Natural wine
What is natural wine? Although some find the term contentious, it is useful to think of it as a philosophy more than a label. A philsophy that espouses respect for the land and those who tend it, that valorises the uniqueness of vintage and place, and according to which the most enjoyable wines are made with as few additives and manipulations as possible.
The distinctive profile of these wines tends toward the fresh, lively, and fun. Many conventional wines are fermented with synthetic yeasts that mimic aromas like strawberries or bananas, have added sugar or acids, or are flavoured with oak chips . Most conventional wineries also use a wide assortment of preservatives and fining agents, as well as large quantities of sulphites that set the wine, preventing it from continuing to evolve in the bottle. This is the reason most conventional wines tend to taste the same each time you open them, and often leave you feeling depeleted after more than a glass or two.

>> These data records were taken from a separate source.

theorem execDebugLock_does (s : State) :
    ∃ s', execDebugLock s = .next s' ∧ Does [.out, .regs, .pea, .sec] s s' := by
  refine ⟨_, rfl, does_start fun Hs HM => ?_⟩
  repeat' first
    | with_reducible exact Hs | with_reducible assumption | with_reducible exact mem_of HM (by decide)
    | with_reducible exact List.Subset.trans (by decide) HM | with_reducible apply begin_does | with_reducible apply debugLock_does | split
    | intro x hx | intro x | with_reducible apply Does.out | with_reducible apply Does.regs | with_reducible apply Does.pea
    | with_reducible apply Does.sec

theorem execPeaIxdataWrite_does (src : WrSrc) (w : Word) (s : State) :
    ∃ s', execPeaIxdataWrite src w s = .next s' ∧ Does [.freeCtr, .sub, .out, .regs, .ctl, .mem, .pea, .sec, .mix, .tdm, .dac, .byp, .tim, .lanes, .drays, .hosts, .net, .twin, .csnLatch] s s' := by
  refine ⟨_, rfl, does_start fun Hs HM => ?_⟩
  repeat' first
    | with_reducible exact Hs | with_reducible assumption | with_reducible exact mem_of HM (by decide)
    | with_reducible exact List.Subset.trans (by decide) HM | with_reducible apply begin_does | with_reducible apply regWrite_does | split
    | intro x hx | intro x | with_reducible apply Does.freeCtr | with_reducible apply Does.sub | with_reducible apply Does.out
    | with_reducible apply Does.regs | with_reducible apply Does.ctl | with_reducible apply Does.mem | with_reducible apply Does.pea
    | with_reducible apply Does.sec | with_reducible apply Does.mix | with_reducible apply Does.tdm | with_reducible apply Does.dac
    | with_reducible apply Does.byp | with_reducible apply Does.tim | with_reducible apply Does.lanes | with_reducible apply Does.drays
    | with_reducible apply Does.hosts | with_reducible apply Does.net | with_reducible apply Does.twin | with_reducible apply Does.csnLatch

theorem execPeaIxdataRead_does (s : State) :
    ∃ s', execPeaIxdataRead s = .next s' ∧ Does [.freeCtr, .out, .regs, .sec, .twin, .csnLatch] s s' := by
  refine ⟨_, rfl, does_start fun Hs HM => ?_⟩
  repeat' first
    | with_reducible exact Hs | with_reducible assumption | with_reducible exact mem_of HM (by decide)
    | with_reducible exact List.Subset.trans (by decide) HM | with_reducible apply begin_does | with_reducible apply readOut_does | split | intro x hx
    | intro x | with_reducible apply Does.freeCtr | with_reducible apply Does.out | with_reducible apply Does.regs | with_reducible apply Does.sec
    | with_reducible apply Does.twin | with_reducible apply Does.csnLatch

theorem execPeaCommit_does (src : WrSrc) (w : Word) (s : State) :
    ∃ s', execPeaCommit src w s = .next s' ∧ Does [.freeCtr, .sub, .out, .regs, .ctl, .mem, .pea, .sec, .mix, .tdm, .dac, .byp, .tim, .lanes, .drays, .hosts, .net, .twin, .csnLatch] s s' := by
  refine ⟨_, rfl, does_start fun Hs HM => ?_⟩
  repeat' first
    | with_reducible exact Hs | with_reducible assumption | with_reducible exact mem_of HM (by decide)
    | with_reducible exact List.Subset.trans (by decide) HM | with_reducible apply begin_does | with_reducible apply regWrite_does | split
    | intro x hx | intro x | with_reducible apply Does.freeCtr | with_reducible apply Does.sub | with_reducible apply Does.out
    | with_reducible apply Does.regs | with_reducible apply Does.ctl | with_reducible apply Does.mem | with_reducible apply Does.pea
    | with_reducible apply Does.sec | with_reducible apply Does.mix | with_reducible apply Does.tdm | with_reducible apply Does.dac
    | with_reducible apply Does.byp | with_reducible apply Does.tim | with_reducible apply Does.lanes | with_reducible apply Does.drays
    | with_reducible apply Does.hosts | with_reducible apply Does.net | with_reducible apply Does.twin | with_reducible apply Does.csnLatch

theorem execPeaSectorWriteDone_does (retries : Nat) (s : State) :
    ∃ s', execPeaSectorWriteDone retries s = .next s' ∧ Does [.out, .regs, .pea, .sec] s s' := by
  refine ⟨_, rfl, does_start fun Hs HM => ?_⟩
  repeat' first
    | with_reducible exact Hs | with_reducible assumption | with_reducible exact mem_of HM (by decide)
    | with_reducible exact List.Subset.trans (by decide) HM | with_reducible apply begin_does | with_reducible apply peaDone_does | split | intro x hx
    | intro x | with_reducible apply Does.out | with_reducible apply Does.regs | with_reducible apply Does.pea | with_reducible apply Does.sec

theorem execWearLevelSwap_does (rarely : Fin 8192) (worn : Fin 8704) (s : State) :
    ∃ s', execWearLevelSwap rarely worn s = .next s' ∧ Does [.out, .pea] s s' := by
  refine ⟨_, rfl, does_start fun Hs HM => ?_⟩
  repeat' first
    | with_reducible exact Hs | with_reducible assumption | with_reducible exact mem_of HM (by decide)
    | with_reducible exact List.Subset.trans (by decide) HM | with_reducible apply begin_does | with_reducible apply wearSwap_does | split
    | intro x hx | intro x | with_reducible apply Does.out | with_reducible apply Does.pea

theorem execIxdataAccess_does (src : WrSrc) (pair : IxPair) (wr : Option Word) (s : State) :
    ∃ s', execIxdataAccess src pair wr s = .next s' ∧ Does [.freeCtr, .sub, .out, .regs, .ctl, .mem, .pea, .sec, .mix, .tdm, .dac, .byp, .tim, .lanes, .drays, .hosts, .net, .twin, .csnLatch] s s' := by
  refine ⟨_, rfl, does_start fun Hs HM => ?_⟩
  repeat' first
    | with_reducible exact Hs | with_reducible assumption | with_reducible exact mem_of HM (by decide)
    | with_reducible exact List.Subset.trans (by decide) HM | with_reducible apply begin_does | with_reducible apply readOut_does
    | with_reducible apply regWrite_does | split | intro x hx | intro x | with_reducible apply Does.freeCtr | with_reducible apply Does.sub
    | with_reducible apply Does.out | with_reducible apply Does.regs | with_reducible apply Does.ctl | with_reducible apply Does.mem
    | with_reducible apply Does.pea | with_reducible apply Does.sec | with_reducible apply Does.mix | with_reducible apply Does.tdm
    | with_reducible apply Does.dac | with_reducible apply Does.byp | with_reducible apply Does.tim | with_reducible apply Does.lanes
    | with_reducible apply Does.drays | with_reducible apply Does.hosts | with_reducible apply Does.net | with_reducible apply Does.twin
    | with_reducible apply Does.csnLatch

Natural wines tend to be lighter, more dynamic, and with more vivid and complex aromas and flavours than broadly available conventional wines. If you’re tired of heavy, sweet, and generic wines that always taste the same, then you’ll find natural wines to be an exciting change.
Natural wine makers reject the large-scale, agro-business model from which comes most of the wine on offer today. They reject conventional techniques and technologies used to produce large volumes of ordinary and standardized wine as quickly and cheaply as possible. In order to be profitable, conventional wineries often use copious amounts of chemical fertilizers, as well as pesticides, insecticides, fungicides (and other things that rhyme with homicide, to paraphrase the great Lalou Bize-Leroy!). Their toll on the land is enormous and unsustainable. In natural wine, the objective is not to turn a profit, but to make a living offering the very best of what the terroir – the land, the climate, the vines, and the maker's own skill – has to offer.
Natural wine makers are small-scale producers, growing their fruit organically or biodynamically. They harvest by hand, in small batches. In the cellar, their methods are artisanal. Fermentations are spontaneous and rigorously followed avoiding the use of synthetic yeasts, additives, fining agents, and other technological interventions and manipulations. Filtration is kept to a minimum, and usually avoided. The results are pure expressions of grape variety and geographic origin.
The use, or not, of sulphites is a never-ending discussion in the world of natural wine. If ideally none are added, we recognise that in some cases they may be necessary to protect wines from flaws or spoilage, but only in quantities that are infinitely smaller than what is practiced in conventional winemaking.
This is what’s natural about natural wine. Fermented grape juice - and nothing else - that tells a story of people and places. So uncork a bottle and enjoy its goodness... once you’re hooked, there’s no going back!